Cessazione anche in caso di presenza di circostanze eccezionali che generano minori redditi superiori al 30 per cento rispetto a quelli oggetto di concordato. Si tratta delle casistiche individuate dall’articolo 4 del decreto ministeriale 14 giugno 2024 e in modo analogo dall’articolo 4 del decreto ministeriale 15 luglio 2024 relativo ai forfettari:

  • eventi calamitosi per i quali è stato dichiarato lo stato di emergenza ai sensi degli articoli 7, comma 1, lettera c), e 24, comma 1, del Dlgs n. 1/2018;
  • altri eventi di natura straordinaria che hanno comportato:
    • danni ai locali destinati all’attività d’impresa o di lavoro autonomo, tali da renderli totalmente o parzialmente inagibili e non più idonei all’uso;
    • danni rilevanti alle scorte di magazzino tali da causare la sospensione del ciclo produttivo;
    • l’impossibilità di accedere ai locali di esercizio dell’attività;
    • la sospensione dell’attività, laddove l’unico o principale cliente sia un soggetto il quale, a sua volta, a causa di detti eventi, abbia interrotto l’attività.

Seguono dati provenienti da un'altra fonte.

-- ==== Sys2Proof/Machine/Operands.lean ====
section
/-!
DEFINITION. The one operand form that is checked: a byte used as a register index (R109), and the order of the checks (R226).
The other form, LDI's immediate, is the byte itself (R108).
-/

namespace Sys2Proof.Machine

/-- `RegIdx(b)` (R109): a byte 0 to 7 selects that register; any other raises `IllegalOperand` (R222). -/
def regIdx (b : Byte) : Except Fault (Fin Config.numRegs) :=
  if h : b.toNat < Config.numRegs then .ok ⟨b.toNat, h⟩ else .error (.illegalOperand b)

/-- An instruction with one register operand: the check, then the effect on the whole state or the fault on the unchanged
one. All checks precede all writes (R226). -/
def withReg (opa : Byte) (effect : Fin Config.numRegs → State → State) (s : State) : State :=
  match regIdx opa with
  | .error f => raise f s
  | .ok a    => effect a s

/-- An instruction with two register operands: operand a is checked first, then operand b (R226). -/
def withRegs (opa opb : Byte) (effect : Fin Config.numRegs → Fin Config.numRegs → State → State) (s : State) : State :=
  withReg opa (fun a => withReg opb (effect a)) s

end Sys2Proof.Machine
end

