-- ==== Sys2Proof/Word.lean ====
section
/-! DEFINITION. The plain value types of the K9: register words, lanes, register numbers, and the small closed
types that the operands of an instruction or of an event carry. -/

namespace Sys2Proof

/-- A scalar register, an address or a control register: 64 bits (R30, R176). -/
abbrev Word := BitVec 64
/-- One lane of a vector register, one accumulator element (R246, R229). -/
abbrev Lane := BitVec 32
/-- A lane mask, bit i for lane i (R246). -/
abbrev Mask := BitVec 128
abbrev Byte := BitVec 8
/-- The number of a `g`, `v` or accumulator register. -/
abbrev Reg := BitVec 5
/-- The number of a predicate. -/
abbrev PReg := BitVec 3

/-- The three engines of a core (R10). -/
inductive Engine where
  | copy | matrix | vector
deriving DecidableEq, Repr

/-- The links whose failure the manual describes (R97, R299, R343). -/
inductive LinkKind where
  | memory | lomnik | fabric
deriving DecidableEq, Repr

/-- The two streams of a code image, and the two sequencers that run them (R128). -/
inductive Stream where
  | a | x
deriving DecidableEq, Repr

/-- The token syllable: WAIT, SIG, ITAG, MOD (R31, R134). -/
structure Tok where
  wait : BitVec 8
  sig : BitVec 8
  itag : BitVec 8
  mod : BitVec 8
deriving DecidableEq, Repr

/-- What every header syllable carries beside its operands: the stop bit S and the token syllable, present
when T is 1 (R133). -/
structure Hdr where
  stop : Bool
  tok : Option Tok
deriving DecidableEq, Repr

/-- The nine atomics (R182). -/
inductive AtomKind where
  | add | fadd | min | max | and | or | xor | swap | cas
deriving DecidableEq, Repr

/-- One atomic as a synchronisation engine receives it: the operation, its size in bytes, `.u`, the physical
module-memory address, the operand (or expected value) and the new value of a compare-and-swap (R183, R351). -/
structure AtomOp where
  kind : AtomKind
  size : Nat
  uns : Bool
  pa : Nat
  y : Word
  z : Word
deriving DecidableEq, Repr

/-- The replies of a home to a remote atomic (R351). -/
inductive AtomReply where
  | held | old (v : Word) | unknown
deriving DecidableEq, Repr

/-- One entry of an exchange calendar (R221). -/
structure CalEntry where
  phase : Nat
  src : Nat
  dst : Nat
  bytes : Nat
  start : Nat
  length : Nat
deriving DecidableEq, Repr

/-- The descriptor of an in-switch reduction (R225). -/
structure FredDesc where
  rid : Nat
  fmt : BitVec 4
  src : Word
  len : Nat
  dst : Word
  dpkg : Nat
  wait : Nat
  status : Word
  members : List Nat
deriving DecidableEq, Repr

/-- One mirrored save image, with the job card and record states that travel with it (R354): the package and
queue it comes from, the job's SEQ, its sixteen card fields, the records completed, the record the image is
of, and the image as 8-byte words of the save area. -/
structure BuddyImg where
  pkg : Nat
  queue : Nat
  seq : Nat
  card : List Word
  completed : List Nat
  record : Nat
  image : List (Nat × Word)
deriving DecidableEq, Repr

end Sys2Proof
end

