/-- The opcode map: which table reads a major (R141). -/
def parse (h x y : Nat) (hd : Hdr) : Parsed :=
  match h / 0x200000 % 128 with
  | 0x1 => parse01 h hd
  | 0x2 => parse02 h hd
  | 0x3 => parse03 h hd
  | 0x4 => parse04 h hd
  | 0x5 => parse05 h hd
  | 0x6 => parse06 h hd
  | 0x7 => parse07 h hd
  | 0x8 => parse08 h hd
  | 0x9 => parse09 h hd
  | 0xa => parse0A h hd
  | 0xb => parse0B h x y hd
  | 0x10 => parse10 h hd
  | 0x11 => parse11 h hd
  | 0x12 => parse12 h hd
  | 0x13 => parse13 h x hd
  | 0x14 => parse14 h hd
  | 0x15 => parse15 h hd
  | 0x16 => parse16 h x hd
  | 0x18 => parse18 h hd
  | 0x19 => parse19 h x hd
  | 0x1a => parse1A h x hd
  | 0x1b => parse1B h hd
  | 0x20 => parse20 h hd
  | 0x21 => parse21 h hd
  | 0x22 => parse22 h x hd
  | 0x23 => parse23 h hd
  | 0x24 => parse24 h x hd
  | 0x25 => parse25 h x hd
  | 0x26 => parse26 h hd
  | 0x27 => parse27 h hd
  | 0x28 => parse28 h hd
  | 0x29 => parse29 h hd
  | 0x30 => parse30 h x y hd
  | 0x31 => parse31 h x hd
  | 0x32 => parse32 h x hd
  | 0x33 => parse33 h hd
  | 0x34 => parse34 h hd
  | 0x35 => parse35 h hd
  | 0x36 => parse36 h x hd
  | 0x37 => parse37 h x hd
  | 0x38 => parse38 h hd
  | 0x39 => parse39 h hd
  | 0x3a => parse3A h hd
  | 0x3b => parse3B h hd
  | 0x40 => parse40 h hd
  | 0x41 => parse41 h hd
  | 0x42 => parse42 h hd
  | 0x43 => parse43 h hd
  | 0x44 => parse44 h x hd
  | 0x45 => parse45 h hd
  | 0x46 => parse46 h x y hd
  | 0x47 => parse47 h hd
  | 0x50 => parse50 h hd
  | 0x51 => parse51 h hd
  | 0x52 => parse52 h hd
  | 0x53 => parse53 h hd
  | 0x54 => parse54 h hd
  | 0x55 => parse55 h x hd
  | 0x56 => parse56 h hd
  | 0x57 => parse57 h x hd
  | 0x58 => parse58 h x hd
  | 0x59 => parse59 h x hd
  | 0x5a => parse5A h hd
  | 0x5b => parse5B h hd
  | 0x5c => parse5C h x hd
  | 0x5d => parse5D h x hd
  | 0x5e => parse5E h hd
  | 0x5f => parse5F h hd
  | 0x60 => parse60 h hd
  | _ => .noMajor

/-- The opcode map lists a major for a stream, at least for one of its minors (R142). -/
def majorIn (st : Stream) (maj : Nat) : Bool :=
  match st with
  | .a => !(decide (maj ∈ [0x40, 0x41, 0x42, 0x43, 0x44, 0x45, 0x46, 0x47, 0x50, 0x51, 0x52, 0x53, 0x54, 0x55, 0x56, 0x57, 0x58, 0x59, 0x5a, 0x5b, 0x5c, 0x5d, 0x5e, 0x5f, 0x60]))
  | .x => !(decide (maj ∈ [0x1a, 0x1b, 0x20, 0x21, 0x22, 0x23, 0x25, 0x26, 0x27, 0x28, 0x29, 0x30, 0x31, 0x32, 0x33, 0x34, 0x35, 0x36, 0x37, 0x38, 0x39, 0x3a, 0x3b]))

/-- An instruction is listed for a stream; no stream given admits both. -/
def Instr.inStream (i : Instr) : Option Stream → Bool
  | none => true
  | some .a => i.info.inA
  | some .x => i.info.inX

/-- The token syllable of a token word (R134). -/
def tokOf (w : Nat) : Tok := ⟨fld w 0x1000000 8, fld w 0x10000 8, fld w 0x100 8, fld w 1 8⟩

/-- The syllable at fault as an index: 3 names the token syllable, which follows `len` extension syllables. -/
def sylIndex (len i : Nat) : Nat := if i == 3 then len + 1 else i

/-- Check 11: the first syllable whose reserved bits are not zero or whose operands the entry refuses. -/
def firstReserved (i : Instr) (z0 z1 z2 : Bool) : Option Nat :=
  let r := firstBad [(0, z0), (1, z1), (2, z2)]
  match r, i.operandBad with
  | none, b => b
  | some r, none => some r
  | some r, some b => some (min r b)

/-- Checks 7 to 11 of R147, in their order, on what the tables make of an instruction of `len` extension syllables. -/
def checkParsed (st : Option Stream) (maj len : Nat) (t : Bool) : Parsed → Decoded
  | .noMajor => .bad .unallocated 0
  | .noMinor =>
    match st with
    | some q => if majorIn q maj then .bad .badMinor 0 else .bad .wrongStream 0
    | none => .bad .badMinor 0
  | .ok i z0 z1 z2 =>
    if !i.inStream st then .bad .wrongStream 0
    else if !i.minorOk then .bad .badMinor 0
    else if i.info.len != len then .bad .wrongLength 0
    else if t && !i.info.tok then .bad .badToken 0
    else if !i.tokenOk then .bad .badToken (len + 1)
    else
      match firstReserved i z0 z1 z2 with
      | some k => .bad .reserved (sylIndex len k)
      | none => .ok i (len + 1 + t.toNat)

/-- The decoder (R147 checks 4 to 11): the syllables from the header on, up to the last valid one of the line; `st` is
the stream, `none` for no check of it. -/
def decode (st : Option Stream) (syls : List Nat) : Decoded :=
  let h := syls.headD 0
  let len := h / 0x20000000 % 4
  let t := flag h 0x10000000
  if len == 3 then .bad .length3 0
  else if syls.length < len + 1 + t.toNat then .bad .pastLine 0
  else
    let x := if 1 ≤ len then syls.getD 1 0 else 0
    let y := if 2 ≤ len then syls.getD 2 0 else 0
    let tok := if t then some (tokOf (syls.getD (len + 1) 0)) else none
    checkParsed st (h / 0x200000 % 128) len t (parse h x y ⟨flag h 0x80000000, tok⟩)

/-- The header syllable of an instruction of `len` extension syllables, major `maj` and format fields `f` (R133). -/
def hdrWord (hd : Hdr) (len maj f : Nat) : Nat :=
  hd.stop.toNat * 0x80000000 + len * 0x20000000 + hd.tok.isSome.toNat * 0x10000000 + maj * 0x200000 + f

  • liquidazione ordinaria, liquidazione coatta amministrativa o giudiziale;
  • cessione in affitto dell’unica azienda;
  • sospensione dell’attività ai fini amministrativi dandone comunicazione alla Camera di Commercio, Industria, Artigianato e Agricoltura;
  • sospensione dell’esercizio della professione dandone comunicazione all’ordine professionale di appartenenza o agli enti previdenziali e assistenziali o alle casse di competenza.

Solo queste quindi le casistiche che potranno far tornare il titolare di partita IVA nell’ordinarietà. In tutti gli altri casi, il concordato è un “matrimonio” difficile da sciogliere.